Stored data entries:
-- ==== Sys2Proof/Machine/Phase.lean ====
section
/-! DEFINITION. The phase instructions (R108 to R111, R221, R222). -/

namespace Sys2Proof.Machine

/-- The checks of R222 on a phase-word address: the place. -/
def State.phasePlace (s : State) (a : Dword) (right : Nat) : Except Halt Loc :=
  let v : Dword := BitVec.ofNat 64 (raOffset a)
  let l := s.place s.cur.core s.ctag (raSpace a) (raField a)
  if raSpace a < 1 ∨ 4 < raSpace a ∨ ¬ raListed a ∨ ¬ inReach s.cur.core l then .error (.trap 0x04 v)
  else if raRights a &&& right = 0 then .error (.trap 0x04 v)
  else if a.toNat % 16 ≠ 0 then .error (.trap 0x05 v)
  else match l with
    | none => .error (.trapIn (s.noCore s.ctag (raField a)) 0x04 v)
    | some l => .ok l

/-- The access of a phase instruction to its word, as one ordinary access (R222). -/
def State.phaseAccess (s : State) (a : Dword) (l : Loc) (op : POp) : Except Halt (State × Nat) :=
  s.ordinary l 16 op (BitVec.ofNat 64 (raOffset a)) a

/-- PHINIT: sets the targets and zeroes bytes, arr, gen and over (R109). -/
def execPhinit (d r : Fin 24) (s : State) : Host.Outcome State Fault Refusal :=
  finish s (do
    let x ← readG s d
    let a ← readG s r
    let l ← s.phasePlace a rightW
    let (s, _) ← s.phaseAccess a l (.wr (pwWord 0 false 0 (bits x.toNat 31 0) 0 (bits x.toNat 47 32)) (fullMask 16))
    done s)

/-- PHARR: a release, then the update by g[d] bytes and one arrival (R222). -/
def execPharr (d r : Fin 24) (_scope : Scope) (s : State) : Host.Outcome State Fault Refusal :=
  finish s (do
    let x ← readG s d
    let a ← readG s r
    let l ← s.phasePlace a rightA
    s.release
    let (s, _) ← s.phaseAccess a l (.phase x.toNat 1)
    done s)

/-- A PHWAIT on the operation's own phase word observes its deferred trap (R125). -/
def observeWord (s : State) (l : Loc) : Except Halt Unit := observeAll (s.cth.deferredAt s s.ctag l)

/-- PHWAIT: reads the word until its generation differs from g[d][30:0], then acquires and returns it (R110, R222). -/
def phwaitEff (s : State) (d r : Fin 24) (scope : Scope) : Eff := do
  let e ← readG s d
  let a ← readG s r
  let l ← s.phasePlace a rightR
  observeWord s l
  let (s1, w) ← s.phaseAccess a l .rd
  if pwGen w = bits e.toNat 30 0 then .error (.wait s1 (.phase l (bits e.toNat 30 0) d scope s1.nextPc))
  else
    let g : Dword := BitVec.ofNat 64 (pwGen w)
    s1.thenAcquire scope (some (.g d, g)) (fun s => .ok (writeG s d g))

/-- PHWAIT (R222). -/
def execPhwait (d r : Fin 24) (scope : Scope) (s : State) : Host.Outcome State Fault Refusal :=
  finish s (phwaitEff s d r scope)

/-- PHREAD: one 16-byte read to g[d] and g[d + 1], no acquire (R222). -/
def execPhread (d r : Fin 24) (_scope : Scope) (s : State) : Host.Outcome State Fault Refusal :=
  finish s (do
    let a ← readG s r
    let l ← s.phasePlace a rightR
    let (s, w) ← s.phaseAccess a l .rd
    done (writeGroup s d [BitVec.ofNat 64 w, BitVec.ofNat 64 (w / 2 ^ 64)]))

/-- A waiting PHWAIT reads its word again (R110). -/
def execPhwaitReread (c n : Nat) (s : State) : Host.Outcome State Fault Refusal :=
  match (s.thread c n).ctl, (s.thread c n).wait with
  | .run, .poll (.phase _ _ _ _ _) =>
    (match s.fetch c n with
     | .run s' (.phwait d r sc) => finish s' (phwaitEff s' d r sc)
     | _ => .next s)
  | _, _ => .next s

end Sys2Proof.Machine
end

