-- ==== Sys2Proof/Certificates/Slice0/Obligations.lean ====
section
/-! DEFINITION. What is claimed of the model, for the provers: the rules of the spec that say what an instruction or the machine
does. Where a clause rests on a choice of the model, its docstring names the log entry. -/

open Sys2Proof Sys2Proof.Machine

/-! ## Page 0: integer arithmetic (chapter 08) -/

/-- R155, R156: the result of each two-address instruction, for every form of its operands: registers, queues, links and an
immediate. When d and S are taken (R46) with values a and b, and the result can be written (R153), the instruction completes with
its result in d. -/
def Obligations.TwoAddressResults : Prop :=
  ∀ (s t : State) (d : Opnd) (o : Src) (a b : Dword), TakesTwo s d o a b t →
    let gives (i : Instr) (P : Dword → Prop) : Prop :=
      ∃ x, P x ∧ ∀ u, writeO t d x = .ok u → exec i s = .next (u.advance none)
    let k := b.toNat % 64
    gives (.add d o) (fun x => x.toNat = (a.toNat + b.toNat) % 2 ^ 64) ∧
    gives (.sub d o) (fun x => x.toNat = (a.toNat + 2 ^ 64 - b.toNat) % 2 ^ 64) ∧
    gives (.mul d o) (fun x => x.toNat = a.toNat * b.toNat % 2 ^ 64) ∧
    gives (.mulh d o) (fun x => x.toInt = a.toInt * b.toInt / 2 ^ 64) ∧
    gives (.mulhn d o) (fun x => x.toNat = a.toNat * b.toNat / 2 ^ 64) ∧
    gives (.div d o) (fun x =>
      if b = 0 then x.toInt = -1
      else if a.toInt = -2 ^ 63 ∧ b.toInt = -1 then x.toInt = -2 ^ 63
      else x.toInt = a.toInt.tdiv b.toInt) ∧
    gives (.divn d o) (fun x => if b = 0 then x = BitVec.allOnes 64 else x.toNat = a.toNat / b.toNat) ∧
    gives (.rem d o) (fun x => if b = 0 then x = a else x.toInt = a.toInt.tmod b.toInt) ∧
    gives (.remn d o) (fun x => if b = 0 then x = a else x.toNat = a.toNat % b.toNat) ∧
    gives (.and d o) (fun x => ∀ i, x.getLsbD i = (a.getLsbD i && b.getLsbD i)) ∧
    gives (.or d o) (fun x => ∀ i, x.getLsbD i = (a.getLsbD i || b.getLsbD i)) ∧
    gives (.xor d o) (fun x => ∀ i, x.getLsbD i = (a.getLsbD i != b.getLsbD i)) ∧
    gives (.andn d o) (fun x => ∀ i < 64, x.getLsbD i = (a.getLsbD i && !b.getLsbD i)) ∧
    gives (.shl d o) (fun x => x.toNat = a.toNat * 2 ^ k % 2 ^ 64) ∧
    gives (.shr d o) (fun x => x.toNat = a.toNat / 2 ^ k) ∧
    gives (.sar d o) (fun x => x.toInt = a.toInt / 2 ^ k) ∧
    gives (.rol d o) (fun x => ∀ i < 64, x.getLsbD ((i + k) % 64) = a.getLsbD i) ∧
    gives (.min d o) (fun x => x.toInt = min a.toInt b.toInt) ∧
    gives (.max d o) (fun x => x.toInt = max a.toInt b.toInt) ∧
    gives (.minn d o) (fun x => x.toNat = min a.toNat b.toNat) ∧
    gives (.maxn d o) (fun x => x.toNat = max a.toNat b.toNat) ∧
    gives (.seq d o) (fun x => x.toNat = if a = b then 1 else 0) ∧
    gives (.slt d o) (fun x => x.toNat = if a.toInt < b.toInt then 1 else 0) ∧
    gives (.sltn d o) (fun x => x.toNat = if a.toNat < b.toNat then 1 else 0)
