@[simp] theorem writeG_cth (s : State) (r : Fin 24) (x : Dword) : (writeG s r x).cth = { s.cth with g := vset s.cth.g r x } := by
  simp [writeG]
@[simp] theorem writeV_cth (s : State) (r : Fin 8) (x : Vec) : (writeV s r x).cth = { s.cth with v := vset s.cth.v r x } := by
  simp [writeV]
@[simp] theorem writeK_cth (s : State) (r : Fin 8) (x : Dword) : (writeK s r x).cth = { s.cth with k := vset s.cth.k r x } := by
  simp [writeK]
@[simp] theorem State.advance_cth (s : State) (t : Option Dword) :
    (s.advance t).cth = { s.cth with pc := t.getD s.nextPc, wait := .ready, poisoned := none, trail := [] } := by
  simp [State.advance]
@[simp] theorem writeG_mem (s : State) (r : Fin 24) (x : Dword) (c : Nat) : ((writeG s r x).core c).mem = (s.core c).mem := by
  simp [writeG]
@[simp] theorem writeV_mem (s : State) (r : Fin 8) (x : Vec) (c : Nat) : ((writeV s r x).core c).mem = (s.core c).mem := by
  simp [writeV]
@[simp] theorem writeK_mem (s : State) (r : Fin 8) (x : Dword) (c : Nat) : ((writeK s r x).core c).mem = (s.core c).mem := by
  simp [writeK]
@[simp] theorem State.advance_mem (s : State) (t : Option Dword) (c : Nat) : ((s.advance t).core c).mem = (s.core c).mem := by
  simp [State.advance]

end Sys2Proof.Machine
end

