/-! ## Ill-formed terms -/

theorem test_wf_operand_space : Instr.wf (.add (.v 1) (.op (.g 2))) = false ∧ Instr.wf (.add (.g 1) (.op (.b 2))) = false := by decide
theorem test_wf_chain_length : Instr.wf (.add (.g 1) (.imm (2 ^ 45))) = false ∧ Instr.wf (.shl (.g 1) (.imm (-1))) = false ∧
    Instr.wf (.br (2 ^ 50)) = false ∧ Instr.wf (.sysc (2 ^ 35)) = false ∧ Instr.wf (.movi (.g 1) (2 ^ 44)) = false := by decide
theorem test_wf_type : Instr.wf (.fadd { ty := .i32, sc := false, mask := 0 } (.v 1) (.v 2) none) = false ∧
    Instr.wf (.vadd { ty := .f32, sc := false, mask := 0 } 1 (.op (.v 2))) = false ∧
    Instr.wf (.fabs { ty := .q4x, sc := false, mask := 0 } (.v 1) (.v 2)) = false ∧
    Instr.wf (.vmov { ty := .tri, sc := false, mask := 0 } 1 (.v 2)) = false ∧
    Instr.wf (.fcvt { ty := .f64, sc := false, mask := 0 } (.v 1) (.v 2) .i8 none) = false ∧
    Instr.wf (.mma 0 false (some .e4m3) 1 2 none (2 ^ 30)) = false ∧ Instr.wf (.mma 0 false (some .i32) 1 2 none 0) = false ∧
    Instr.wf (.qpack { ty := .f16, sc := false, mask := 0 } 1 2 .tri none) = false := by decide
theorem test_wf_scalar : Instr.wf (.fadd { ty := .f32, sc := true, mask := 1 } (.g 1) (.g 2) none) = false ∧
    Instr.wf (.vadd { ty := .i32, sc := true, mask := 0 } 1 (.op (.v 2))) = false ∧
    Instr.wf (.fadd { ty := .f32, sc := true, mask := 0 } (.v 1) (.g 2) none) = false ∧
    Instr.wf (.fadd { ty := .f32, sc := false, mask := 0 } (.v 1) (.k 2) none) = false := by decide
theorem test_wf_class : Instr.wf (.ld (.g 1) { base := 2, off := 0, cls := .rlxa, scope := .core, sg := 0 } .w64) = false ∧
    Instr.wf (.st { base := 2, off := 0, cls := .rlxc, scope := .core, sg := 0 } (.g 1) .w64) = false ∧
    Instr.wf (.ldacq (.g 1) { base := 2, off := 0, cls := .rlx, scope := .core, sg := 0 } .w64) = false ∧
    Instr.wf (.ld (.q 1) { base := 2, off := 0, cls := .rlx, scope := .core, sg := 0 } .w64) = false ∧
    Instr.wf (.lea 1 { base := 2, off := 0, cls := .ord, scope := .die, sg := 0 }) = false := by decide
theorem test_wf_offset : Instr.wf (.ld (.g 1) { base := 2, off := 2 ^ 29, cls := .ord, scope := .core, sg := 1 } .w64) = false ∧
    Instr.wf (.ld (.g 1) { base := 2, off := 2 ^ 29 - 1, cls := .ord, scope := .core, sg := 1 } .w64) = true := by decide
theorem test_wf_group : Instr.wf (.copy 21 0) = false ∧ Instr.wf (.copy 20 0) = true ∧ Instr.wf (.rpscan 0 19) = false ∧
    Instr.wf (.phread 23 0 .core) = false ∧ Instr.wf (.spawn 0 21 0) = false := by decide
theorem test_wf_selector : Instr.wf (.gets (.g 1) 7) = false ∧ Instr.wf (.gets (.g 1) 28) = false ∧ Instr.wf (.qwait (.q 0) 17) = false ∧
    Instr.wf (.qwait (.link .n) 9) = false ∧ Instr.wf (.qwait (.g 0) 1) = false ∧ Instr.wf (.mxcfg 5 0) = false := by decide
theorem test_wf_vector : Instr.wf (.vld { ty := .f64, sc := false, mask := 0 } 1 { base := 16, off := 0, cls := .ord, scope := .core, sg := 0 }) = false ∧
    Instr.wf (.vscat { ty := .f64, sc := false, mask := 0 } { base := 1, off := 0, cls := .ord, scope := .core, sg := 0 } 1) = false ∧
    Instr.wf (.vext { ty := .f64, sc := false, mask := 1 } 0 0 0) = false ∧
    Instr.wf (.vred { ty := .i32, sc := false, mask := 0 } 1 (.v 2) false .add (some .rtz)) = false ∧
    Instr.wf (.vslide { ty := .i32, sc := false, mask := 0 } 1 (.op (.v 2))) = false ∧
    Instr.wf (.kop (.b 1) (.b 2) .mov) = false ∧ Instr.wf (.kop (.v 1) (.k 2) .and) = false := by decide
theorem test_wf_amo_width : Instr.wf (.amo 1 2 { base := 2, off := 0, cls := .ord, scope := .core, sg := 0 } .w16 .add) = false ∧
    Instr.wf (.cas 1 2 { base := 2, off := 0, cls := .ord, scope := .core, sg := 0 } .w8) = false := by decide
theorem test_wf_mxstc : Instr.wf (.mxstc 0 true 1 2 .i8 none) = false ∧ Instr.wf (.mxstc 0 false 1 2 .q4x none) = false := by decide
theorem test_wf_device_step : Instr.wf .deviceReset = false ∧ Instr.wf (.migration 0) = false := by decide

EXERCISE AIM
In the entries, the line containing "0 0) = false ∧" and every line after it through the last are to be duplicated exactly, and no other line is to be included.

OUTPUT FOR THIS EXERCISE
    Instr.wf (.vext { ty := .f64, sc := false, mask := 1 } 0 0 0) = false ∧
    Instr.wf (.vred { ty := .i32, sc := false, mask := 0 } 1 (.v 2) false .add (some .rtz)) = false ∧
    Instr.wf (.vslide { ty := .i32, sc := false, mask := 0 } 1 (.op (.v 2))) = false ∧
    Instr.wf (.kop (.b 1) (.b 2) .mov) = false ∧ Instr.wf (.kop (.v 1) (.k 2) .and) = false := by decide
theorem test_wf_amo_width : Instr.wf (.amo 1 2 { base := 2, off := 0, cls := .ord, scope := .core, sg := 0 } .w16 .add) = false ∧
    Instr.wf (.cas 1 2 { base := 2, off := 0, cls := .ord, scope := .core, sg := 0 } .w8) = false := by decide
theorem test_wf_mxstc : Instr.wf (.mxstc 0 true 1 2 .i8 none) = false ∧ Instr.wf (.mxstc 0 false 1 2 .q4x none) = false := by decide
theorem test_wf_device_step : Instr.wf .deviceReset = false ∧ Instr.wf (.migration 0) = false := by decide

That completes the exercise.